Ecco un’ altra baia, immensa, ventosa, mezza illuminata da un sole fin troppo vicino e abbagliante e metà in ombra. Arturo e i ragazzi se ne sono andati per avventurarsi in una prova di surf. Fra un pò sbucheranno fra la folla dei surfisti più o meno esperti intenti a tuffarsi fra le ghiacce onde oceaniche di questa baia atlantica. Vorranno che Alba li guardi. Adorano essere guardati; è come se lo sguardo della madre assicurasse un significato più profondo a tutte le loro azioni. Alba aveva raccolto delle sottili pietre piatte e lisce e ci stava incidendo su qualche fantasia floreale e intanto si preoccupava dei suoi uomini in mare. Era diventata molto ansiosa e apprensiva. Qualsiasi cosa poteva essere una minaccia e portarle via quanto di più prezioso. Rifletteva assorta sulle sue rabbie interiori. La rabbia per volere cambiare quello che non può essere cambiato. Anche la vita matrimoniale è un percorso di accettazione di sè e dell’ altro? Ormai non riusciva più ad individuarli fra la folla in acqua e la moltitudine delle tavole. La corrente era forte e i bagnini dovettero ammonire i bagnanti perchè tornassero fra le bandiere gialle e rosse per la loro sicurezza.
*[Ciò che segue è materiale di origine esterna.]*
/-- CALL and RST push the address after the instruction; RET pops the PC; the conditional forms not taken change
nothing but what fetching them changes. -/
def Obligations.CallsAndReturns : Prop :=
  (∀ s nn, GoesTo (.call nn) s nn 1 17 (Pushed (s.pc + 3) s)) ∧
  (∀ s cc nn, s.main.f.holds cc = true → GoesTo (.callCond cc nn) s nn 1 17 (Pushed (s.pc + 3) s)) ∧
  (∀ s cc nn, s.main.f.holds cc = false → Completes (.callCond cc nn) s 3 1 10 (Nothing s)) ∧
  (∀ s, GoesTo .ret s (s.readWord s.sp) 1 10 fun u => u.sp = s.sp + 2 ∧ { s.unfetched u with sp := s.sp } = s) ∧
  (∀ s cc, s.main.f.holds cc = true → GoesTo (.retCond cc) s (s.readWord s.sp) 1 11 fun u =>
    u.sp = s.sp + 2 ∧ { s.unfetched u with sp := s.sp } = s) ∧
  (∀ s cc, s.main.f.holds cc = false → Completes (.retCond cc) s 1 1 5 (Nothing s)) ∧
  (∀ s t, GoesTo (.rst t) s (BitVec.ofNat 16 (8 * t.toNat)) 1 11 (Pushed (s.pc + 1) s))

/-- RETI, RETN and its duplicates pop the PC and copy IFF2 to IFF1, and change nothing else. -/
def Obligations.InterruptReturns : Prop :=
  ∀ (s : State) (y : BitVec 3), ∀ i ∈ [Instr.reti, .retn, .retnDup y],
    GoesTo i s (s.readWord s.sp) 2 14 fun u =>
      u.sp = s.sp + 2 ∧ u.iff1 = s.iff2 ∧ { s.unfetched u with sp := s.sp, iff1 := s.iff1 } = s

/-! ## Input and output -/

/-- The high bytes that select keyboard rows 0 to 7, in order (R122). -/
def Sys2Proof.Spec.keyMask : List Byte := [0xFE, 0xFD, 0xFB, 0xF7, 0xEF, 0xDF, 0xBF, 0x7F]

/-- A port read with low byte 0xFE and a KEYMASK high byte gives that keyboard row, a draw (logs 1 and 2); every other
port reads 0xFF (R120, R122). -/
def Obligations.PortReads : Prop :=
  (∀ (s : State) (k : Fin 8), s.portRead (keyMask.get k) 0xFE = Config.keyRow s.draws (BitVec.ofFin k)) ∧
  (∀ (s : State) (hi lo : Byte), lo ≠ 0xFE ∨ hi ∉ keyMask → s.portRead hi lo = 0xFF)

/-- IN A,(n) reads the port (A, n) and changes no flag; IN r,(C) and IN F,(C) read the port (B, C) and set the flags
from the byte, which only the first stores. Each uses up one draw, so that no two port reads share one (R123); the
draw counter is the model's (logs 1 and 2). -/
def Obligations.PortInputs : Prop :=
  (∀ s n, Completes (.inAN n) s 2 1 11 fun u =>
    u.main.a = s.portRead s.main.a n ∧ u.main.f = s.main.f ∧ u.draws = s.draws + 1 ∧ OnlyRegAndFlags s u .a) ∧
  (∀ s r, Completes (.inRC r) s 2 2 12 fun u =>
    let v := s.portRead s.main.b s.main.c
    u.reg r = v ∧ SignZeroParity v u.main.f ∧ u.main.f.h = false ∧ u.main.f.n = false ∧
      u.main.f.c = s.main.f.c ∧ u.draws = s.draws + 1 ∧ OnlyRegAndFlags s u r) ∧
  (∀ s, Completes .inFC s 2 2 12 fun u =>
    let v := s.portRead s.main.b s.main.c
    SignZeroParity v u.main.f ∧ u.main.f.h = false ∧ u.main.f.n = false ∧ u.main.f.c = s.main.f.c ∧
      u.draws = s.draws + 1 ∧ OnlyFlags s u)

/-- What INI (`back` = false) and IND (`back` = true) leave: the port's high byte is B before the decrement; Z and N
are set, and S, H, P/V and C are free. One draw is used up (logs 1 and 2). -/
def Sys2Proof.Spec.PortToMemory (back : Bool) (s u : State) : Prop :=
  Stored s u (s.pair .hl) (s.portRead s.main.b s.main.c) ∧ u.pair .hl = along back (s.pair .hl) ∧
    u.main.b = s.main.b - 1 ∧ (u.main.f.z = true ↔ u.main.b = 0) ∧ u.main.f.n = true ∧
    u.main.a = s.main.a ∧ u.main.c = s.main.c ∧ u.pair .de = s.pair .de ∧ u.draws = s.draws + 1 ∧
    { s.unflagged u with main := s.main, mem := s.mem } = s

/-- OUT (n),A, OUT (C),r and OUT (C),0 change nothing but PC, R and the cycle counter: a port write has no effect. -/
def Obligations.PortOutputs : Prop :=
  (∀ s n, Completes (.outNA n) s 2 1 11 (Nothing s)) ∧
  (∀ s r, Completes (.outCR r) s 2 2 12 (Nothing s)) ∧
  (∀ s, Completes .outC0 s 2 2 12 (Nothing s))

/-- What OUTI (`back` = false) and OUTD (`back` = true) leave: memory is unchanged, and one draw is used up
(log 1). -/
def Sys2Proof.Spec.MemoryToPort (back : Bool) (s u : State) : Prop :=
  u.pair .hl = along back (s.pair .hl) ∧ u.main.b = s.main.b - 1 ∧ (u.main.f.z = true ↔ u.main.b = 0) ∧
    u.main.f.n = true ∧ u.main.a = s.main.a ∧ u.main.c = s.main.c ∧ u.pair .de = s.pair .de ∧
    u.draws = s.draws + 1 ∧ { s.unflagged u with main := s.main } = s

/-- INI, IND, OUTI and OUTD, and one iteration of INIR, INDR, OTIR and OTDR, which repeat while B is not 0. Each
uses up one draw (R123); the draw counter is the model's (logs 1 and 2). -/
def Obligations.BlockInputAndOutput : Prop :=
  (∀ s, Completes .ini s 2 2 16 (PortToMemory false s) ∧ Completes .ind s 2 2 16 (PortToMemory true s) ∧
    Completes .outi s 2 2 16 (MemoryToPort false s) ∧ Completes .outd s 2 2 16 (MemoryToPort true s)) ∧
  (∀ s, s.main.b = 1 →
    Completes .inir s 2 2 16 (PortToMemory false s) ∧ Completes .indr s 2 2 16 (PortToMemory true s) ∧
      Completes .otir s 2 2 16 (MemoryToPort false s) ∧ Completes .otdr s 2 2 16 (MemoryToPort true s)) ∧
  (∀ s, s.main.b ≠ 1 →
    GoesTo .inir s s.pc 2 21 (PortToMemory false s) ∧ GoesTo .indr s s.pc 2 21 (PortToMemory true s) ∧
      GoesTo .otir s s.pc 2 21 (MemoryToPort false s) ∧ GoesTo .otdr s s.pc 2 21 (MemoryToPort true s))

/-! ## Prefix bytes -/

/-- An index prefix byte, whatever follows it, adds 1 to PC and R and 4 to the cycle counter, selects the index
register in place of an earlier prefix's, and changes nothing else. -/
def Obligations.IndexPrefixBytes : Prop :=
  ∀ (s : State) (x y : IndexReg) (w : Byte),
    ∀ i ∈ [Instr.prefixIndex x, .prefixCBAfterIndex x, .prefixEDAfterIndex x, .prefixRestart x y,
      .ignoredIndexPrefix x w],
      ∃ u, exec i s = .next u ∧ u.pc = s.pc + 1 ∧ u.r = s.r + 1 ∧ u.tstates = s.tstates + 4 ∧ u.pfx = some x ∧
        Nothing s u

/-- The byte 0xCB runs the CB map on the next byte, or after an index prefix the xycb map on the next two; the byte 0xED
runs the ED map on the next byte whatever the prefix. Both complete in every state. -/
def Obligations.MapSelectingBytes : Prop :=
  (∀ s : State, s.pfx = none → exec .prefixCB s = exec (decodeCB (s.readByte (s.pc + 1))) s) ∧
  (∀ (s : State) (x : IndexReg), s.pfx = some x →
    exec .prefixCB s = exec (decodeXYCB x (s.readByte (s.pc + 1)) (s.readByte (s.pc + 2))) s) ∧
  (∀ s : State, exec .prefixED s =
    exec (decodeED (s.readByte (s.pc + 1)) (s.readByte (s.pc + 2)) (s.readByte (s.pc + 3))) s) ∧
  (∀ s : State, ∃ u v, exec .prefixCB s = .next u ∧ u.pfx = none ∧ exec .prefixED s = .next v ∧ v.pfx = none)

/-- An instruction with its own index prefix gives the same state whether `exec` takes the prefix byte or an earlier
sub-step took it. That `exec` takes the prefix byte unless it was taken is the MODEL'S CHOICE (log 9). -/
def Obligations.OwnPrefixTakenOnce : Prop :=
  ∀ (i : Instr) (x : IndexReg) (s : State), ownIndex i = some x → s.pfx ≠ some x →
    exec i (s.takePrefix x) = exec i s

/-! ## Boundaries, host actions, wait states and reset -/

/-- After an instruction, a pending interrupt is accepted if IFF1 is set: PC is pushed and becomes 0x0038, both
enables and `halted` are cleared, R and the cycle counter advance by 1 and 13, and nothing else but the request and the
throttle's `run` changes (R603, R606, R610). With IFF1 clear it is dropped, and with no request nothing happens: only
the request and the throttle's `run` change (R605). After an index prefix byte there is no boundary (R154). -/
def Obligations.InterruptSampling : Prop :=
  (∀ s : State, s.pfx = none → s.request = .pendingInterrupt → s.iff1 = true →
    StoredWord s s.finish (s.sp - 2) s.pc ∧ s.finish.sp = s.sp - 2 ∧ s.finish.pc = 0x0038 ∧
      s.finish.iff1 = false ∧ s.finish.iff2 = false ∧ s.finish.halted = false ∧ s.finish.r = s.r + 1 ∧
      s.finish.tstates = s.tstates + 13 ∧ s.finish.request = .idle ∧
      { s.finish with
        mem := s.mem, sp := s.sp, pc := s.pc, iff1 := s.iff1, iff2 := s.iff2, halted := s.halted, r := s.r,
        tstates := s.tstates, request := s.request, run := s.run } = s) ∧
  (∀ s : State, s.pfx = none → s.request = .idle ∨ s.request = .pendingInterrupt ∧ s.iff1 = false →
    s.finish.request = .idle ∧ { s.finish with request := s.request, run := s.run } = s) ∧
  (∀ s : State, s.pfx ≠ none → s.finish = s)

/-- After an instruction, a pending reset gives the reset state whatever IFF1 is, with memory, speed, `run`, the
parameters and the model's own fields kept; nothing is pushed (R604, R700). -/
def Obligations.ResetAtBoundary : Prop :=
  ∀ s : State, s.pfx = none → s.request = .pendingReset →
    s.finish = { State.reset with
      mem := s.mem, speed := s.speed, run := s.run, params := s.params, inbox := s.inbox, draws := s.draws }

/-- The power-on state, memory and the open parameters apart: every register, flag and counter is 0, interrupts are
disabled, no request is pending, and the core runs at normal speed. -/
def Obligations.PowerOnState : Prop :=
  (∀ r, State.reset.main.get r = 0 ∧ State.reset.alt.get r = 0) ∧
  State.reset.main.f.toByte = 0 ∧ State.reset.alt.f.toByte = 0 ∧
  (∀ x, State.reset.xy x = 0) ∧ State.reset.sp = 0 ∧ State.reset.pc = 0 ∧ State.reset.i = 0 ∧ State.reset.r = 0 ∧
  State.reset.iff1 = false ∧ State.reset.iff2 = false ∧ State.reset.im = 0 ∧ State.reset.tstates = 0 ∧
  State.reset.halted = false ∧ State.reset.pfx = none ∧ State.reset.request = .idle ∧ State.reset.run = .running ∧
  State.reset.speed = .normal ∧
  (∀ a : Word, State.reset.writable a = decide (0x2000 ≤ a.toNat))

/-- The host actions of one step act one by one before the core does. A tick makes an idle request pending, and wakes a
suspended core with the cycle counter at 0; a reset request and a speed switch write their field and nothing else. A
suspended core waits on under every action but a tick, and a core in a trap wait under every action but the routine's,
so that a reset request reaches no boundary before the wait ends. MODEL'S CHOICES: the host actions to come stand in
`inbox`, are applied before the core's transition, and a waiting core's step answers next with just their effect
(log 5); a tape return outside a trap wait, a suspended core's among them, does nothing (log 13). -/
def Obligations.HostActions : Prop :=
  (∀ (s : State) (e : HostEvent) (es : List HostEvent) (rest : List (List HostEvent)),
    s.inbox = (e :: es) :: rest → step s = step { s.hostAction e with inbox := es :: rest }) ∧
  (∀ s : State, (s.hostAction .tick).request = (if s.request = .idle then .pendingInterrupt else s.request) ∧
    (s.run = .suspended → (s.hostAction .tick).run = .running ∧ (s.hostAction .tick).tstates = 0) ∧
    (s.run ≠ .suspended → (s.hostAction .tick).run = s.run ∧ (s.hostAction .tick).tstates = s.tstates) ∧
    { s.hostAction .tick with request := s.request, run := s.run, tstates := s.tstates } = s) ∧
  (∀ s : State, s.hostAction .resetRequest = { s with request := .pendingReset }) ∧
  (∀ (s : State) (v : Speed), s.hostAction (.setSpeed v) = { s with speed := v }) ∧
  (∀ (s : State) (e : HostEvent) (rest : List (List HostEvent)),
    (s.run = .suspended ∧ e ≠ .tick) ∨ (∃ k, s.run = .trapWait k) ∧ (∀ x, e ≠ .tapeReturn x) →
      s.inbox = [e] :: rest → step s = .next { s.hostAction e with inbox := rest } ∧ (s.hostAction e).run = s.run)

/-- The throttle: after the sampling of a boundary, the core is suspended exactly when the speed is normal and the
cycle counter is above the budget (R651); a suspended core takes no step (R650). MODEL'S CHOICE: the step of a core that
waits, with no host action to come, answers next with the same state (log 5). -/
def Obligations.ThrottleSuspends : Prop :=
  (∀ s : State, s.pfx = none →
    s.finish.run =
      if s.speed = .normal ∧ s.params.tstatesPerTick < s.finish.tstates.toNat then .suspended else s.run) ∧
  (∀ s : State, s.inbox = [] → s.run = .suspended → step s = .next s)

/-- HALT sets `halted`, with PC past it. A halted core takes idle cycles: R and the cycle counter advance by 1 and 4,
nothing is fetched, no trap is tested, PC stays, and the boundary actions follow; an accepted interrupt pushes PC and
ends the halt, a reset ends it, and a dropped interrupt does not. -/
def Obligations.HaltAndIdleCycles : Prop :=
  (∀ s, Completes .halt s 1 1 4 fun u => u.halted = true ∧ { s.unfetched u with halted := s.halted } = s) ∧
  (∀ s : State, s.inbox = [] → s.run = .running → s.halted = true →
    step s = .next ({ s with r := s.r + 1, tstates := s.tstates + 4 } : State).boundary) ∧
  ∀ s : State, s.inbox = [] → s.run = .running → s.halted = true → s.speed = .unthrottled →
    (s.request = .idle → step s = .next { s with r := s.r + 1, tstates := s.tstates + 4 }) ∧
    (s.request = .pendingInterrupt → s.iff1 = false →
      step s = .next { s with r := s.r + 1, tstates := s.tstates + 4, request := .idle }) ∧
    (s.request = .pendingInterrupt → s.iff1 = true →
      ∃ u, step s = .next u ∧ u.halted = false ∧ u.pc = 0x0038 ∧ u.sp = s.sp - 2 ∧ StoredWord s u (s.sp - 2) s.pc ∧
        u.r = s.r + 2 ∧ u.tstates = s.tstates + 17) ∧
    (s.request = .pendingReset → ∃ u, step s = .next u ∧ u.halted = false ∧ u.pc = 0)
Di nuovo una lunga camminata lungo la scogliera. Alba non resiste alla tentazione di guardare giù nel vuoto e non può fare a meno di immaginare decine di corpi che precipitano cadendo da quell’ altezza. L’ avventura alla ricerca del Sacro Graal sta per concludersi. Il viaggio di ritorno quasi liscio pur nella fretta, paura di perdere l’ aereo e alcuni oggetti ricordo alla dogana. Avevano trovato qualcosa però? Nel ricongiungersi con la loro casa e il senso di familiarità e di legame Alba sentì un senso di pace. Un abbraccio e scompare la paura dell’ abbandono. Dagli occhi di Alba sgorga un fiume di lacrime. Nelle prime ore del mattino, col penetrare di un tenue raggio di sole attraverso le imposte, Alba sa di avere trovato il Graal.